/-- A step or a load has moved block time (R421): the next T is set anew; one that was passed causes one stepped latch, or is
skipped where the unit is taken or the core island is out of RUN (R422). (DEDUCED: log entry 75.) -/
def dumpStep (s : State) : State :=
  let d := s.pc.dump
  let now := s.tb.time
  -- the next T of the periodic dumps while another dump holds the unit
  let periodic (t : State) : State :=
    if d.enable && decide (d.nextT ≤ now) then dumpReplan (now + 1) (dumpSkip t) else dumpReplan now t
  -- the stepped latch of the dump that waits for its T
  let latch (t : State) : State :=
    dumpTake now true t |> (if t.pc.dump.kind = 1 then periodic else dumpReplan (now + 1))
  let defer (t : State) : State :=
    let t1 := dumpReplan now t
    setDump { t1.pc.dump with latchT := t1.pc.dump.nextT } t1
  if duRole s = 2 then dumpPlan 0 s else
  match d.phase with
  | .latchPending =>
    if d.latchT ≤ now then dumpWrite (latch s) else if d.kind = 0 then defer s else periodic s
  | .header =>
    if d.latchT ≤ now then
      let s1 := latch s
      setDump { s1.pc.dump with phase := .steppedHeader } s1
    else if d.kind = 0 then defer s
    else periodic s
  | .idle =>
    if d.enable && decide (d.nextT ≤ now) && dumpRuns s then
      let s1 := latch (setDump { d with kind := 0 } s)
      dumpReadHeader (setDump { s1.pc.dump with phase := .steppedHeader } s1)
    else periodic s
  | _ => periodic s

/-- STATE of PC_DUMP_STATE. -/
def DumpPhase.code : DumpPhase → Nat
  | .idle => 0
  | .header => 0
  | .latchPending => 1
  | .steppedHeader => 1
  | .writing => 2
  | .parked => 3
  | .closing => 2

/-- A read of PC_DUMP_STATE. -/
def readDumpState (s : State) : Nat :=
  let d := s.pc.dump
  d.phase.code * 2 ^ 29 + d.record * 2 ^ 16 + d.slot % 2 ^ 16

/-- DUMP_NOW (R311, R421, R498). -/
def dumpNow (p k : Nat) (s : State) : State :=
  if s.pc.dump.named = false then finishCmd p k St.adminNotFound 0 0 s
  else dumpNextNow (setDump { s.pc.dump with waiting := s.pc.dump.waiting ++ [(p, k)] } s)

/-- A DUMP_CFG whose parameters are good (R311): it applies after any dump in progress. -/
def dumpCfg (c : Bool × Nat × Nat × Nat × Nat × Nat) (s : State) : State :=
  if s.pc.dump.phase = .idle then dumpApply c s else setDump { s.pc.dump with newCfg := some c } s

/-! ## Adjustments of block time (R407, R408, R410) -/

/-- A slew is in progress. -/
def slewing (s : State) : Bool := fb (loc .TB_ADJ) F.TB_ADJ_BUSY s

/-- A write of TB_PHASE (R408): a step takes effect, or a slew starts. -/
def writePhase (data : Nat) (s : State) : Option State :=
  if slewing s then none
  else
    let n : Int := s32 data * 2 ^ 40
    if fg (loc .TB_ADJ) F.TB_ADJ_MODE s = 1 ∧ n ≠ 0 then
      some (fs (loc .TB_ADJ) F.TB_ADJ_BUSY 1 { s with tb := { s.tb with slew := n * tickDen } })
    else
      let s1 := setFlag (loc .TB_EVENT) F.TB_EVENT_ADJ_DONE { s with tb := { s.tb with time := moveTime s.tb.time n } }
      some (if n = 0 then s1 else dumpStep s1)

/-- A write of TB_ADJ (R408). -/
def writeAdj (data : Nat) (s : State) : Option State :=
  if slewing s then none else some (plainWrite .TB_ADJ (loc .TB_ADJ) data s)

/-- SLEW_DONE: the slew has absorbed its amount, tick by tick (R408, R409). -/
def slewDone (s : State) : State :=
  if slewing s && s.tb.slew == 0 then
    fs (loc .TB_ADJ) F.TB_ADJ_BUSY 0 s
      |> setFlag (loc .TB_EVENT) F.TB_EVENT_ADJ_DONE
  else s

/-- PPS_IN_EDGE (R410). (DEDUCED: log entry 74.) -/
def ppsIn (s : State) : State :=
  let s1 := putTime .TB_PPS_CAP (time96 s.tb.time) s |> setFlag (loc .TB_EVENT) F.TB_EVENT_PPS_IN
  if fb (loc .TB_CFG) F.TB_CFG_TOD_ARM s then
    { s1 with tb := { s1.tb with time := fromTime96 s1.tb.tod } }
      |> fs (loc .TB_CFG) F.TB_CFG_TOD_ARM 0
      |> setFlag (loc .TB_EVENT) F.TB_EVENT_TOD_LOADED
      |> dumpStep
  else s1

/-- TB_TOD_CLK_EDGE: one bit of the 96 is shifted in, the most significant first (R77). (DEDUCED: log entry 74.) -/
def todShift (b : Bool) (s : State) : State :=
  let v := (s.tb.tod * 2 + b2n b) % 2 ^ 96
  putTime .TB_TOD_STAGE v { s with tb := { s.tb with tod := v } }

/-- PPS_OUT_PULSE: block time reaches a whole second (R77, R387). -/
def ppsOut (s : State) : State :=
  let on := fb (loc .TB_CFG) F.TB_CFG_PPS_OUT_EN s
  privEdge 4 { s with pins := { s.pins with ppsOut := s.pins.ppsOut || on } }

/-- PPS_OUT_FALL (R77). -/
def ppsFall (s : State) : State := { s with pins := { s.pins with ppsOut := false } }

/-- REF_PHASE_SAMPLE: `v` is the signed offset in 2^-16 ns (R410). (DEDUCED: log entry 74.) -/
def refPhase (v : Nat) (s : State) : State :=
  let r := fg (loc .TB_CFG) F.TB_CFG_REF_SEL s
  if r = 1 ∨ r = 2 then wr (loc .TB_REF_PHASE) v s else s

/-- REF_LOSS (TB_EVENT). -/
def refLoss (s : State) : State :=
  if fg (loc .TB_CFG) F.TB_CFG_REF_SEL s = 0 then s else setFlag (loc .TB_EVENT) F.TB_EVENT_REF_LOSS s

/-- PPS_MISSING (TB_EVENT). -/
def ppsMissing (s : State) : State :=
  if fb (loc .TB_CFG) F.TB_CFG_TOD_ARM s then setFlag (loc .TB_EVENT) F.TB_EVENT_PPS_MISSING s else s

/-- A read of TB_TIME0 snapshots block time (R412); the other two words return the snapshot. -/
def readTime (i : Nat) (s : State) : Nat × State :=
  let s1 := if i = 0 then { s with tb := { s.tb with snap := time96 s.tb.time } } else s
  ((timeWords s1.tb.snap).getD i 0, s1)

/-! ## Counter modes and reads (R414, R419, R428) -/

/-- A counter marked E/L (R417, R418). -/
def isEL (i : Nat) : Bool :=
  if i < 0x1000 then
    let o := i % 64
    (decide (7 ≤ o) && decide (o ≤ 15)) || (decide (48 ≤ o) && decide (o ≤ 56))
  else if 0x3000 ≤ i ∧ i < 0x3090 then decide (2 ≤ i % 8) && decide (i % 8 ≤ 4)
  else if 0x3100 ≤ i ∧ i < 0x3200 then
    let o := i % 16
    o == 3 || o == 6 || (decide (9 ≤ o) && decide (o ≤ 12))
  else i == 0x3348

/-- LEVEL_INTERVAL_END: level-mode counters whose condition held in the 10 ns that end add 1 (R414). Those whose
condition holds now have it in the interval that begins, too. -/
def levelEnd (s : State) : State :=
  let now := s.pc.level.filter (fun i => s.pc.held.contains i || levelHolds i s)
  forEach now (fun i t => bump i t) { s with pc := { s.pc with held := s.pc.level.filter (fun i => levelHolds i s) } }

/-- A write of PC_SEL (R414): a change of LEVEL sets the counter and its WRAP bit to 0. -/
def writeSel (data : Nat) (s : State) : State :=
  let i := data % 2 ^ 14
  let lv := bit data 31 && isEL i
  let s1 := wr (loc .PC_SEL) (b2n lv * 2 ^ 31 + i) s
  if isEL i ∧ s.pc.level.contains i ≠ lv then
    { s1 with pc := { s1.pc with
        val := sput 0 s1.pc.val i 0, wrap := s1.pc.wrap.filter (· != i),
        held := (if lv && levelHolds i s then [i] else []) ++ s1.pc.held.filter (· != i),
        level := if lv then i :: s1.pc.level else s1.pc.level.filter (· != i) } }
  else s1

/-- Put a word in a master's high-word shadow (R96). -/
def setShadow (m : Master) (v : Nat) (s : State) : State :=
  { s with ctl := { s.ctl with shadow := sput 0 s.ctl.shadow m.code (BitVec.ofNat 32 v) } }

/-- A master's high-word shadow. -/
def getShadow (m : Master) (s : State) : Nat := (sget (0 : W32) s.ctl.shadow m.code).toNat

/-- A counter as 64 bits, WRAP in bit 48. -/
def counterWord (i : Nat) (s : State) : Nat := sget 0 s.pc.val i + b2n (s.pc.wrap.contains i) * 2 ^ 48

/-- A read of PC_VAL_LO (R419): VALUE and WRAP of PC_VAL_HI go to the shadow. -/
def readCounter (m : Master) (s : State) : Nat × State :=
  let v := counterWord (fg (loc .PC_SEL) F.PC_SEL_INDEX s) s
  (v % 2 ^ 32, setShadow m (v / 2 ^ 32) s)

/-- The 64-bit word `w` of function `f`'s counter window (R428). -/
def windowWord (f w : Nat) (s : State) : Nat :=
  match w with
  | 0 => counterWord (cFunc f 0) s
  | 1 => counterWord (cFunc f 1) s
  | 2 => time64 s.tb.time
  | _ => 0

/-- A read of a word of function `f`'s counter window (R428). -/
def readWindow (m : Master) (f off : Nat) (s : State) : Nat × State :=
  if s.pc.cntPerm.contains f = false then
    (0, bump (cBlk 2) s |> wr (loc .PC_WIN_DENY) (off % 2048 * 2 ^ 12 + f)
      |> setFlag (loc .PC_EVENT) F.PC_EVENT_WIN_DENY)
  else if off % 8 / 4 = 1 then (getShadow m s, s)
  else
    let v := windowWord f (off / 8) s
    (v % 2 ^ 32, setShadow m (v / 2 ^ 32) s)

------------------------------------------------------------------------

* [TASK TO CARRY OUT]:
After locating the line holding "if fg (loc .TB_CFG)" above, output exactly that line and every line after it through the line holding "def levelEnd (s". Include nothing else.

* [SOLVED EXERCISE]:
  if fg (loc .TB_CFG) F.TB_CFG_REF_SEL s = 0 then s else setFlag (loc .TB_EVENT) F.TB_EVENT_REF_LOSS s

/-- PPS_MISSING (TB_EVENT). -/
def ppsMissing (s : State) : State :=
  if fb (loc .TB_CFG) F.TB_CFG_TOD_ARM s then setFlag (loc .TB_EVENT) F.TB_EVENT_PPS_MISSING s else s

/-- A read of TB_TIME0 snapshots block time (R412); the other two words return the snapshot. -/
def readTime (i : Nat) (s : State) : Nat × State :=
  let s1 := if i = 0 then { s with tb := { s.tb with snap := time96 s.tb.time } } else s
  ((timeWords s1.tb.snap).getD i 0, s1)

/-! ## Counter modes and reads (R414, R419, R428) -/

/-- A counter marked E/L (R417, R418). -/
def isEL (i : Nat) : Bool :=
  if i < 0x1000 then
    let o := i % 64
    (decide (7 ≤ o) && decide (o ≤ 15)) || (decide (48 ≤ o) && decide (o ≤ 56))
  else if 0x3000 ≤ i ∧ i < 0x3090 then decide (2 ≤ i % 8) && decide (i % 8 ≤ 4)
  else if 0x3100 ≤ i ∧ i < 0x3200 then
    let o := i % 16
    o == 3 || o == 6 || (decide (9 ≤ o) && decide (o ≤ 12))
  else i == 0x3348

/-- LEVEL_INTERVAL_END: level-mode counters whose condition held in the 10 ns that end add 1 (R414). Those whose
condition holds now have it in the interval that begins, too. -/
def levelEnd (s : State) : State :=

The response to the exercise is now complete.